## Prompt:
A stretch of the entries below is to be set down exactly, running from the line with "def rowEps (s2" through the line with "die (R318). -/", both included, and no other line.

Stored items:
□ □ □ □ □
-- ==== Sys2Proof/Machine/Ops.lean ====
section
/-! DEFINITION. The named operations over memory, registers, dies and faults that the meanings share. -/
namespace Sys2Proof.Machine

/-! ### Byte memories (canonical form: rising addresses, no entry equal to 0) -/

/-- Reading one byte: an unlisted address reads 0 (log 5). -/
def memGet : Mem → Nat → Byte
  | [], _ => 0
  | (k, b) :: m, a => if k = a then b else if a < k then 0 else memGet m a

/-- Writing one byte; the value that an unlisted address reads as removes the entry. -/
def memSet : Mem → Nat → Byte → Mem
  | [], a, b => if b = 0 then [] else [(a, b)]
  | (k, x) :: m, a, b =>
    if a < k then (if b = 0 then (k, x) :: m else (a, b) :: (k, x) :: m)
    else if a = k then (if b = 0 then m else (a, b) :: m)
    else (k, x) :: memSet m a b

/-- The canonical form from a lower bound on. -/
def memWfFrom : Nat → Mem → Bool
  | _, [] => true
  | lo, (k, b) :: m => decide (lo ≤ k) && !(b == 0) && memWfFrom (k + 1) m

/-- The canonical form of a byte memory. -/
def Memory.wf (m : Mem) : Bool := memWfFrom 0 m

/-- `n` bytes from address `a` on (R61). -/
def memRead (m : Mem) (a : Nat) : Nat → List Byte
  | 0 => []
  | n + 1 => memGet m a :: memRead m (a + 1) n

/-- Writing bytes from address `a` on. -/
def memWrite (m : Mem) (a : Nat) : List Byte → Mem
  | [] => m
  | b :: bs => memWrite (memSet m a b) (a + 1) bs

/-- Dropping every byte in [a, a + n): those bytes read 0 afterwards. -/
def memClear (m : Mem) (a n : Nat) : Mem := m.filter (fun c => decide (c.1 < a) || decide (a + n ≤ c.1))

/-! ### Vectors by number -/

/-- Element i of a vector, or `d` outside it. -/
def vget {α : Type} {n : Nat} (v : Vector α n) (i : Nat) (d : α) : α := (v[i]?).getD d

/-- The vector with element i replaced; unchanged outside it. -/
def vset {α : Type} {n : Nat} (v : Vector α n) (i : Nat) (x : α) : Vector α n := v.setIfInBounds i x

/-- One die. -/
def State.die (s : State) (d : Die) : DieSt := s.dies[d]

/-- The state with one die replaced. -/
def State.setDie (s : State) (d : Die) (x : DieSt) : State := { s with dies := s.dies.set d x }

/-- The state with one die's sequencer replaced. -/
def State.setSeq (s : State) (d : Die) (q : Seq) : State := s.setDie d { s.die d with seq := q }

/-- A die by number; numbers above 15 wrap (never formed). -/
def dieOf (n : Nat) : Die := Fin.ofNat 16 n

/-- Folding an operation over the 16 dies in ascending order. -/
def forDies (f : State → Die → State) (s : State) : State := (List.finRange 16).foldl f s

/-! ### Geometry (R10, R11, R15) -/

/-- Die hops of R15. -/
def hops (a b : Nat) : Nat :=
  ((a / 4 : Int) - (b / 4 : Int)).natAbs + ((a % 4 : Int) - (b % 4 : Int)).natAbs

/-- Logical position of local index `i` of die `d` under grid side `n` (R11). -/
def logicalX (n d i : Nat) : Nat := (d % 4) * n + i % n
def logicalY (n d i : Nat) : Nat := (d / 4) * n + i / n

/-- Logical core address (R10). -/
def coreAddr (n d i : Nat) : Nat := logicalY n d i * 1024 + logicalX n d i
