-- ==== Sys2Proof/Machine/RowFns.lean ====
section
/-! DEFINITION. Row functions of the vector engine: the soft maximum and normalisation (R202–R214, R471). -/
namespace Sys2Proof.Machine

/-- The row functions (codes 0x30–0x35 of Table 9-1). -/
inductive RowKind where
  | softmax | smsum | smnorm | lnorm | rmsnorm | nstat
  deriving DecidableEq, Repr

/-- Whether a function normalises a row. -/
def isNorm (k : RowKind) : Bool := decide (k = .lnorm) || decide (k = .rmsnorm)

/-- Whether a function writes a destination tensor (R202). -/
def rowHasDst (k : RowKind) : Bool := !(decide (k = .smsum) || decide (k = .nstat))

/-- A row function as a command spells it. -/
structure RowCmd where
  kind : RowKind
  p : Reg4
  dd : BitVec 11
  da : BitVec 11
  db : BitVec 11
  sp : Reg6
  deriving DecidableEq, Repr

/-- The row function of a command. -/
def rowCmdOf (i : Instr) : Option RowCmd :=
  match i with
  | .softmax _ p dd da => some ⟨.softmax, p, dd, da, 0x7FF, 0⟩
  | .smsum _ p da sp => some ⟨.smsum, p, 0x7FF, da, 0x7FF, sp⟩
  | .smnorm _ p dd da sp => some ⟨.smnorm, p, dd, da, 0x7FF, sp⟩
  | .lnorm _ p dd da db sp => some ⟨.lnorm, p, dd, da, db, sp⟩
  | .rmsnorm _ p dd da db sp => some ⟨.rmsnorm, p, dd, da, db, sp⟩
  | .nstat _ p da sp => some ⟨.nstat, p, 0x7FF, da, 0x7FF, sp⟩
  | _ => none

/-- ε, A1 and A2 of the scalars of R203. -/
def rowEps (s2 : DWord) : Nat := s2.toNat % 2 ^ 32
def rowA1 (s3 : DWord) : Nat := s3.toNat % 2 ^ 16
def rowA2 (s3 : DWord) : Nat := s3.toNat / 2 ^ 16 % 2 ^ 16

/-- The descriptors of a row function: source, destination, second source, mask (R202, R206). -/
structure RowParts where
  src : TDesc
  dst : Option TDesc
  gb : Option TDesc
  mask : Option TDesc
  deriving DecidableEq, Repr

/-- Reading the descriptors and the mask; none is VEC_DESC (R470). -/
def rowParts (k : RowCmd) (c : Core) : Option RowParts :=
  let one (need : Bool) (f : BitVec 11) : Option (Option TDesc) :=
    if need then (match readTensor c f.toNat with | some t => some (some t) | none => none) else some none
  match readTensor c k.da.toNat, one (rowHasDst k.kind) k.dd, one (isNorm k.kind && decide (k.db ≠ 0x7FF)) k.db with
  | some s, some d, some g =>
    match maskOf c (match d with | some y => y | none => s) with
    | none => some ⟨s, d, g, none⟩
    | some none => none
    | some (some m) => some ⟨s, d, g, some m⟩
  | _, _, _ => none
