-- ==== Sys2Proof/Machine/Memory.lean ====
section
/-! DEFINITION. Near and far memory: addresses, parity groups, the MEM slot, budgets, service of units, the atomic unit
(chapter 14, R41, R264, R293–R295). -/
namespace Sys2Proof.Machine

/-! ### Addresses and tiers (R317–R320) -/

/-- Tier, die and offset of a device address; none where it names no memory (R317, R318). -/
def devLocate (a : Nat) : Option (Bool × Nat × Nat) :=
  if a / 2 ^ 41 ≠ 0 then none
  else if bitAt a 40 then some (true, a / 2 ^ 36 % 16, a % 2 ^ 36)
  else if bitAt a 39 then none
  else some (false, a / 2 ^ 35 % 16, a % 2 ^ 35)

/-- Whether a byte range lies within one tier of one die (R318). -/
def devRange (a n : Nat) : Bool :=
  match devLocate a, devLocate (a + n - 1) with
  | some x, some y => decide (x.1 = y.1) && decide (x.2.1 = y.2.1)
  | _, _ => false

/-- One tier of a die. -/
def DieSt.tier (x : DieSt) (far : Bool) : Tier := if far then x.far else x.near

/-- The die with one tier replaced. -/
def DieSt.setTier (x : DieSt) (far : Bool) (t : Tier) : DieSt := if far then { x with far := t } else { x with near := t }

/-- The state with one tier replaced. -/
def State.setTier (s : State) (d : Die) (far : Bool) (t : Tier) : State := s.setDie d ((s.die d).setTier far t)

/-- Slots per cycle (R322) and tail T (Table 14-5). -/
def tierSlots (far : Bool) : Nat := if far then 4 else 5
def tierTail (far : Bool) : Nat := if far then 140 else 110

/-- The device address of an offset of a tier. -/
def devAddr (d : Nat) (far : Bool) (o : Nat) : Nat := if far then 2 ^ 40 + d * 2 ^ 36 + o else d * 2 ^ 35 + o

/-! ### Parity groups (R319, R320, Table 14-3)

A tier's 256-byte blocks are numbered through: block `b` is stripe b / 4 of parity group b mod 4. Its lines 0 to 3 are the
data lines, line 4 is the parity line. -/

/-- The package of line `k` of block `b` (R319). -/
def linePkg (b k : Nat) : Nat := if k = 4 then b / 4 % 5 else (b / 4 + 1 + k) % 5

/-- Where line `k` of block `b` lies: its channel, as 4 × package + channel, its channel row, and its rank (R319). -/
def linePlace (far : Bool) (b k : Nat) : Nat × Nat × Nat :=
  (4 * linePkg b k + b % 4, b / 4, if far then b / 4 / 2 ^ 25 % 2 else 0)

/-- Whether a channel's lines are reported: it has failed, or it is being reset (R334, R372). -/
def chanOut (t : Tier) (ch : Nat) : Bool := let c := vget t.chans ch Chan.init; c.failed || c.resetFrom.isSome

/-- The lines of a block that its channels report. -/
def reportedLines (t : Tier) (b : Nat) : List Nat := (List.range 5).filter fun k => chanOut t (linePlace false b k).1
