-- ==== Sys2Proof/Decode.lean ====
section
/-! DEFINITION. The words of the table of operations and events: the table gives no row any bits, so no word spells a
command. The encodings of the issue word's slots (R243, Tables 12-1 to 12-12) are read by `Machine.slotInstr`, which LOAD
uses on a program image. -/
namespace Sys2Proof

/-- The command that a word spells by the table's bits: none, since no row has bits. -/
def decodeTableWord (_nbits _w : Nat) : Option Instr := none

end Sys2Proof
end

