-- ==== Sys2Proof/Machine/Registers.lean ====
section
/-! DEFINITION. The control space: reading and writing every register, and the actions that writes start (R4–R6, R38, R39,
R47, R345, R405, R420, R421, R429, R430, R436–R438, R462–R464 and the register tables). -/
namespace Sys2Proof.Machine

/-! ### Reading -/

/-- Word `w` of bytes, least significant byte first. -/
def wordAt (bs : List Byte) (w : Nat) : Nat := leNat ((bs.drop (4 * w)).take 4)

/-- Low and high halves of a 64-bit value. -/
def lo32 (x : Nat) : Nat := x % 2 ^ 32
def hi32 (x : Nat) : Nat := x / 2 ^ 32 % 2 ^ 32

/-- A flag at a bit position. -/
def bitV (b : Bool) (i : Nat) : Nat := if b then 2 ^ i else 0

/-- The identity registers (Tables 21-4, 21-5). -/
def readIdent (s : State) (o : Nat) : Option Nat :=
  if o = 0 then some (0x01 + 0xA0 * 256 + b2n s.ident.grade * 65536)
  else if o = 4 then some (4 * gridSide s + gridSide s * 1024)
  else if o = 8 then some 1
  else if o = 0xC then some s.ident.scratch.toNat
  else if 0x10 ≤ o ∧ o < 0x20 then some (wordAt s.sec.part ((o - 0x10) / 4))
  else if 0x20 ≤ o ∧ o < 0x30 then some (wordAt s.sec.serial ((o - 0x20) / 4))
  else if o = 0x30 then some (s.ident.resetCause + bitV s.ident.bootDegraded 4 + s.ident.restarts * 32)
  else if o = 0x34 then some s.ident.bootTime.toNat
  else if o = 0x38 then some s.ident.resetCount
  else none

/-- `LAP_STATUS` (Table 2-7). -/
def lapStatus (s : State) : Nat :=
  s.laps.curK + s.laps.state.toNat * 32 + bitV s.laps.lastAborted 7 + bitV s.net.ptpLocked 8 + bitV s.laps.admitPending 9

/-- The lap and pacer registers (Tables 2-6 to 2-11). -/
def readLaps (s : State) (o : Nat) : Option Nat :=
  if o = 0 then some (lapStatus s)
  else if o = 4 then some s.laps.gridMode.toNat
  else if o = 8 then some (lo32 s.laps.moduleLap)
  else if o = 0xC then some (hi32 s.laps.moduleLap)
  else if o = 0x10 then some (lo32 s.laps.runLap)
  else if o = 0x14 then some (hi32 s.laps.runLap)
  else if o = 0x18 then some s.laps.earlyCount
  else if o = 0x1C then some s.laps.overrunCount
  else if o = 0x20 then some s.laps.abortCount
  else if o = 0x24 then some s.laps.padCycles
  else if o = 0x28 then some s.laps.gridPeriod.toNat
  else if o = 0x2C then some s.laps.gridPhase.toNat
  else if o = 0x40 then some (s.pacer.envStep + s.pacer.envActive * 256 + bitV s.pacer.envPending 12)
  else if o = 0x44 then some s.pacer.declared
  else if o = 0x48 then some s.pacer.counted
  else if o = 0x4C then some (s.pacer.events.toNat + s.pacer.admitCode.toNat * 256)
  else if 0x100 ≤ o ∧ o < 0x138 then
    some (if o % 8 = 0 then vget s.pacer.written ((o - 0x100) / 8) 0 else vget s.pacer.used ((o - 0x100) / 8) 0)
  else none

/-- Whether a run is in progress, its recovery laps included (R7, R39, R47). -/
def inRun (s : State) : Bool := s.run.run.isSome

/-- The mode and replay registers (Tables 15-6 to 15-10, 10-7, 10-8). -/
def readRun (s : State) (o : Nat) : Option Nat :=
  let r := s.run
  if o = 0 then
    some (b2n r.strict + bitV r.records 1 + bitV r.strictActive 8 + bitV r.recordsActive 9 +
      bitV (inRun s && (r.strict != r.strictActive || r.records != r.recordsActive)) 10)
  else if o = 8 then some (lo32 r.seed.toNat)
  else if o = 0xC then some (hi32 r.seed.toNat)
  else if o = 0x10 then some (lo32 r.tdc)
  else if o = 0x14 then some (hi32 r.tdc)
  else if o = 0x18 then some r.tdcKinds.toNat
  else if o = 0x1C then some (r.restores % 65536)
  else if o = 0x20 then some (lo32 r.wsetAddr)
  else if o = 0x24 then some (hi32 r.wsetAddr)
  else if o = 0x28 then some r.wsetCount
  else if o = 0x2C then some (b2n r.wsetBusy + bitV r.wsetValid 1 + bitV r.wsetErr 2 + r.wsetErrCode * 256)
  else if 0x80 ≤ o ∧ o < 0xC0 then some (wordAt r.wsetDigest ((o - 0x80) / 4))
  else if o = 0x100 then some r.degen
  else if o = 0x104 then some r.fallback
  else none

/-- Failed channels of a tier (Table 16-7). -/
def chanFails (t : Tier) : Nat :=
  ((List.range 20).map fun k => bitV (vget t.chans k Chan.init).failed k).foldl (· + ·) 0

/-- The fault and fence registers (Tables 16-5 to 16-8). -/
def readFaults (s : State) (o : Nat) : Option Nat :=
  let f := s.faults
  if o = 0 then
    some (f.queue.length + bitV (degraded s) 9 + bitV (sparingExhausted s) 10 + bitV (tierDegraded s) 11 +
      bitV (linkLoss s) 12 + bitV (clockLoss s) 13 +
      ((List.finRange 16).map fun d => bitV (dieExhausted s d || dieTierBad s d) (16 + d.val)).foldl (· + ·) 0)
  else if o = 4 then some 0
  else if o = 8 then some f.lost
  else if o = 0xC then some f.total
  else if o = 0x10 then some f.csCorrected
  else if o = 0x14 then some f.memCorrected
  else if o = 0x18 then some f.memRecon
  else if o = 0x1C then some f.linkCorrected
  else if o = 0x20 then some (b2n f.oscB + bitV f.oscAFailed 1 + bitV f.oscBFailed 2 + bitV f.drift 3)
  else if o = 0x24 then some s.fabric.linkFailed.toNat
  else if o = 0x28 then some (f.fenceDie + f.fenceIndex * 16)
  else if o = 0x2C then
    match (s.die (dieOf f.fenceDie)).fences[f.fenceIndex]? with
    | some e => some (e.1 + e.2 * 256 + 65536)
    | none => some 0
  else if o = 0x30 then some (bitV f.clearPending 1)
  else if 0x40 ≤ o ∧ o < 0x80 then
    some (match f.queue.head? with | some r => wordAt (recBytes r) ((o - 0x40) / 4) | none => 0)
  else if 0x100 ≤ o ∧ o < 0x140 then
    let d := dieOf ((o - 0x100) / 4)
    some (spareCount s d + (s.die d).fences.length * 8192 + bitV (dieExhausted s d) 24)
  else if 0x200 ≤ o ∧ o < 0x280 then
    let x := s.die (dieOf ((o - 0x200) / 8))
    some (chanFails (if o % 8 = 0 then x.near else x.far))
  else if 0x300 ≤ o ∧ o < 0x500 then
    let x := s.die (dieOf ((o - 0x300) / 32))
    let w := (o - 0x300) % 32 / 4
    some (((List.range 32).map fun i => bitV (x.map.retired.contains (32 * w + i)) i).foldl (· + ·) 0)
  else none

/-- Units of the drain left to send (Table 17-8). -/
def drainLeft (s : State) : Nat := ceilDiv (s.split.drainTotal - s.split.drainPos) 64

/-- The split registers (Tables 17-8 to 17-10). -/
def readSplit (s : State) (o : Nat) : Option Nat :=
  let x := s.split
  if o = 0x800 then some (b2n x.enable + bitV x.autoResume 1)
  else if o = 0x804 then some x.interval.toNat
  else if o = 0x808 then some (lo32 x.man)
  else if o = 0x80C then some (hi32 x.man)
  else if o = 0x810 then some (lo32 x.scb)
  else if o = 0x814 then some (hi32 x.scb)
  else if o = 0x818 then
    some (b2n x.live + bitV x.draining 1 + bitV x.drainDone 2 + bitV x.verified 3 + bitV x.verifyBusy 4 +
      bitV x.stretched 5 + bitV x.skew 6 + bitV x.giveup 7 + x.endReason * 256 + x.errCode * 65536)
  else if o = 0x81C then some x.index
  else if o = 0x820 then some (lo32 x.step)
  else if o = 0x824 then some (hi32 x.step)
  else if o = 0x828 then some (lo32 x.lap)
  else if o = 0x82C then some (hi32 x.lap)
  else if o = 0x830 then some (lo32 (drainLeft s))
  else if o = 0x834 then some (hi32 (drainLeft s))
  else if o = 0x838 then some x.stretchCount
  else if o = 0x83C then some s.faults.recCount
  else if 0x900 ≤ o ∧ o < 0xB00 then
    let w := (o - 0x900) / 4
    some (if w % 2 = 0 then lo32 (nth x.cursors (w / 2) 0) else hi32 (nth x.cursors (w / 2) 0))
  else none

/-- The configuration as last written (R4, R421). -/
def cfgWritten (s : State) : NetCfg := s.net.cfgNext.getD s.net.cfg

/-- A peer register as last written: a write that waits for the cut, else the value in force (R405). -/
def peerReg (s : State) (p o : Nat) (v : Nat) : Nat :=
  match (s.net.peerCfgNext.filter fun w => decide (w.1 = p) && decide (w.2.1 = o)).getLast? with
  | some w => w.2.2
  | none => v

/-- `PEER_CFG_p` (Table 18-12). -/
def peerCfgWord (x : Peer) : Nat :=
  x.port.toNat + bitV x.cmd 16 + bitV x.mgmt 17 + bitV x.dataIn 18 + bitV x.dataOut 19 + bitV x.drainRx 20 +
    bitV x.recordRx 21 + bitV x.open_ 22

/-- Word w of an IPv6 address: bits [127 − 32w : 96 − 32w]. -/
def addrWord (a : BitVec 128) (w : Nat) : Nat := a.toNat / 2 ^ (96 - 32 * w) % 2 ^ 32

/-- The network registers (Tables 18-11 to 18-13). -/
def readNet (s : State) (o : Nat) : Option Nat :=
  let n := s.net
  let c := cfgWritten s
  if o = 0 then some (b2n (n.lanes == 0xFF) + n.lanes.toNat * 2 + bitV n.bulkPaused 9 + bitV n.ctrlPaused 10)
  else if o = 4 then some (c.mtu + c.pcpBulk * 2 ^ 14 + c.pcpCtrl * 2 ^ 17 + c.vid * 2 ^ 20)
  else if o = 8 then some (c.udpPort + c.rtoUs * 65536)
  else if o = 0xC then some (c.domain + bitV c.ptpEn 8 + bitV n.ptpLocked 9)
  else if o = 0x10 then some (lo32 n.mac.toNat)
  else if o = 0x14 then some (hi32 n.mac.toNat)
  else if o = 0x18 then some (lo32 c.gwMac.toNat)
  else if o = 0x1C then some (hi32 c.gwMac.toNat)
  else if 0x20 ≤ o ∧ o < 0x30 then some (addrWord c.addr ((o - 0x20) / 4))
  else if o = 0x40 then some n.events.toNat
  else if o = 0x44 then some n.rxDropped
  else if o = 0x48 then some n.egressLost
  else if o = 0x4C then some n.retransmits
  else if 0x100 ≤ o ∧ o < 0x300 then
    let p := (o - 0x100) / 32
    let r := (o - 0x100) % 32
    let x := peerAt s p
    some (if r < 0x10 then peerReg s p r (addrWord x.addr (r / 4))
      else if r = 0x10 then peerReg s p r (peerCfgWord x)
      else if r = 0x14 then peerReg s p r x.sender.toNat
      else if r = 0x18 then peerReg s p r x.share.toNat
      else b2n x.down + bitV x.bound 1)
  else none

/-- Certificate c: 0 manufacturing CA, 1 identity, 2 seal. -/
def certOf (s : State) (c : Nat) : List Byte := if c = 0 then s.sec.certMfg else if c = 1 then s.sec.certIdent else s.sec.certSeal

/-- The security registers (Tables 19-6 to 19-8). -/
def readSec (s : State) (o : Nat) : Option Nat :=
  let x := s.sec
  if o = 0 then
    some (b2n x.locked + x.slot * 2 + bitV x.revoked[0] 2 + bitV x.revoked[1] 3 + bitV x.sealReady 4)
  else if o = 4 then some x.secVerRun
  else if o = 8 then some x.rollback
  else if o = 0xC then some 0
  else if o = 0x10 then some x.admin.toNat
  else if o = 0x14 then some (b2n x.denied + bitV x.advDone 1 + bitV x.advFail 2)
  else if 0x40 ≤ o ∧ o < 0x80 then some (wordAt x.fwDigest ((o - 0x40) / 4))
  else if 0x80 ≤ o ∧ o < 0xC0 then some (wordAt (sha512 x.certSeal) ((o - 0x80) / 4))
  else if 0xC0 ≤ o ∧ o < 0x100 then some (wordAt (sha512 x.certIdent) ((o - 0xC0) / 4))
  else if 0x100 ≤ o ∧ o < 0x10C then some (certOf s ((o - 0x100) / 4)).length
  else if 0x1000 ≤ o ∧ o < 0x2800 then some (wordAt (certOf s ((o - 0x1000) / 0x800)) ((o - 0x1000) % 0x800 / 4))
  else none

/-- The power and thermal registers (Tables 20-11, 20-12). -/
def readPower (s : State) (o : Nat) : Option Nat :=
  let x := s.power
  if o = 0 then some (x.step + bitV x.goodDone 9 + bitV x.uv 10)
  else if o = 4 then some (x.vinMv % 65536)
  else if o = 8 then some (x.iinDa % 65536)
  else if o = 0xC then some (x.pinW % 65536)
  else if o = 0x10 then some (lo32 x.energyJ)
  else if o = 0x14 then some (hi32 x.energyJ)
  else if o = 0x18 then some (b2n x.warn + bitV x.stopPending 1 + bitV x.memHot 2 + x.hottest * 8)
  else if o = 0x1C then some x.events.toNat
  else if o = 0x20 then some (ofSigned 16 x.inlet + ofSigned 16 x.outlet * 65536)
  else if o = 0x24 then some (ofSigned 16 x.hubTj)
  else if o = 0x28 then some (ofSigned 16 x.peak + x.peakAt * 65536)
  else if 0x100 ≤ o ∧ o < 0x140 then some (ofSigned 16 (vget x.tj ((o - 0x100) / 4) 0))
  else none

/-- Whether a die is loading a page (Table 11-10). -/
def pagePending (s : State) (d : Die) : Bool :=
  (s.die d).seq.frames.toList.any fun f => match f with | .loading _ _ _ => true | _ => false

/-- Summary flags from bit `i` on. -/
def flagBits (l : List Bool) (i n : Nat) : Nat := ((List.range n).map fun k => bitV (nth l (i + k) false) k).foldl (· + ·) 0

/-- The sequencer registers of a die (Tables 11-8 to 11-12). -/
def readDie (s : State) (d : Die) (o : Nat) : Option Nat :=
  let x := (s.die d).regs
  if o = 0 then
    some (x.state.toNat + x.loopDepth * 4 + bitV (pagePending s d) 6 + bitV x.lockstepSeen 7 + bitV x.wordEccSeen 8)
  else if o = 4 then some (x.loadCode.toNat + bitV x.loadDone 8)
  else if o = 8 then some x.endCycle.toNat
  else if o = 0xC then some x.stallCycles.toNat
  else if o = 0x10 then some x.wordCount.toNat
  else if o = 0x14 then some x.wordCorrected
  else if o = 0x18 then some (flagBits x.flags 0 9 + flagBits x.flags 9 6 * 65536)
  else if 0x100 ≤ o ∧ o < 0x1F0 ∧ o % 16 < 12 then
    let e := nth x.entries ((o - 0x100) / 16) ⟨0xFFFFF, 0xFFFF, 3, 0xFFFFFFFF⟩
    some (if o % 16 = 0 then e.core else if o % 16 = 4 then e.index + e.unit * 65536 else e.pos)
  else none

/-- A register read; none where the address maps no register (R420, R462). -/
def ctlRead (s : State) (a : Nat) : Option Nat :=
  let o := a % 65536
  let b := a / 65536
  if a % 4 ≠ 0 then none
  else if b = 0 then readIdent s o
  else if b = 1 then readLaps s o
  else if b = 2 then readRun s o
  else if b = 3 then (if o < 0x800 then readFaults s o else readSplit s o)
  else if b = 4 then readNet s o
  else if b = 5 then readSec s o
  else if b = 6 then readPower s o
  else if 16 ≤ b ∧ b < 32 then readDie s (dieOf (b - 16)) o
  else none

/-! ### Writes that start something -/

/-- The cap of a budget class beside the other classes' values (R38, Table 2-4). While a write waits for its cut, the value of
its class is the one written: R38 does not say whether that or the one in force counts (DESIGN CHOICE, log 51). -/
def budgetCap (s : State) (c : Nat) : Nat :=
  let w (i : Nat) : Nat := vget s.pacer.written i 0
  match c with
  | 0 => 12288
  | 1 => 12288 - w 2
  | 2 => 12288 - w 1
  | 3 => 4096
  | 4 => 20480 - w 6
  | 5 => 16384
  | _ => 20480 - w 4

/-- A budget write (R38): the value that waits for its cut (R39). -/
def budgetSet (s : State) (c v : Nat) : State :=
  { s with pacer := { s.pacer with written := vset s.pacer.written c (min v (budgetCap s c)) } }

/-- BUDGET_WRITE (R38, R39). -/
def execBudgetWrite (_peer : Fin 16) (cls : Fin 7) (value : Word) (s : State) : Host.Outcome State Fault Refusal :=
  .next (atCut s fun s => budgetSet s cls value.toNat)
□ □ □ □ □
## Answer for this exercise:
def rowEps (s2 : DWord) : Nat := s2.toNat % 2 ^ 32
def rowA1 (s3 : DWord) : Nat := s3.toNat % 2 ^ 16
def rowA2 (s3 : DWord) : Nat := s3.toNat / 2 ^ 16 % 2 ^ 16

/-- The descriptors of a row function: source, destination, second source, mask (R202, R206). -/
structure RowParts where
  src : TDesc
  dst : Option TDesc
  gb : Option TDesc
  mask : Option TDesc
  deriving DecidableEq, Repr

/-- Reading the descriptors and the mask; none is VEC_DESC (R470). -/
def rowParts (k : RowCmd) (c : Core) : Option RowParts :=
  let one (need : Bool) (f : BitVec 11) : Option (Option TDesc) :=
    if need then (match readTensor c f.toNat with | some t => some (some t) | none => none) else some none
  match readTensor c k.da.toNat, one (rowHasDst k.kind) k.dd, one (isNorm k.kind && decide (k.db ≠ 0x7FF)) k.db with
  | some s, some d, some g =>
    match maskOf c (match d with | some y => y | none => s) with
    | none => some ⟨s, d, g, none⟩
    | some none => none
    | some (some m) => some ⟨s, d, g, some m⟩
  | _, _, _ => none
-- ==== Sys2Proof/Machine/Memory.lean ====
section
/-! DEFINITION. Near and far memory: addresses, parity groups, the MEM slot, budgets, service of units, the atomic unit
(chapter 14, R41, R264, R293–R295). -/
namespace Sys2Proof.Machine

/-! ### Addresses and tiers (R317–R320) -/

/-- Tier, die and offset of a device address; none where it names no memory (R317, R318). -/
def devLocate (a : Nat) : Option (Bool × Nat × Nat) :=
  if a / 2 ^ 41 ≠ 0 then none
  else if bitAt a 40 then some (true, a / 2 ^ 36 % 16, a % 2 ^ 36)
  else if bitAt a 39 then none
  else some (false, a / 2 ^ 35 % 16, a % 2 ^ 35)

/-- Whether a byte range lies within one tier of one die (R318). -/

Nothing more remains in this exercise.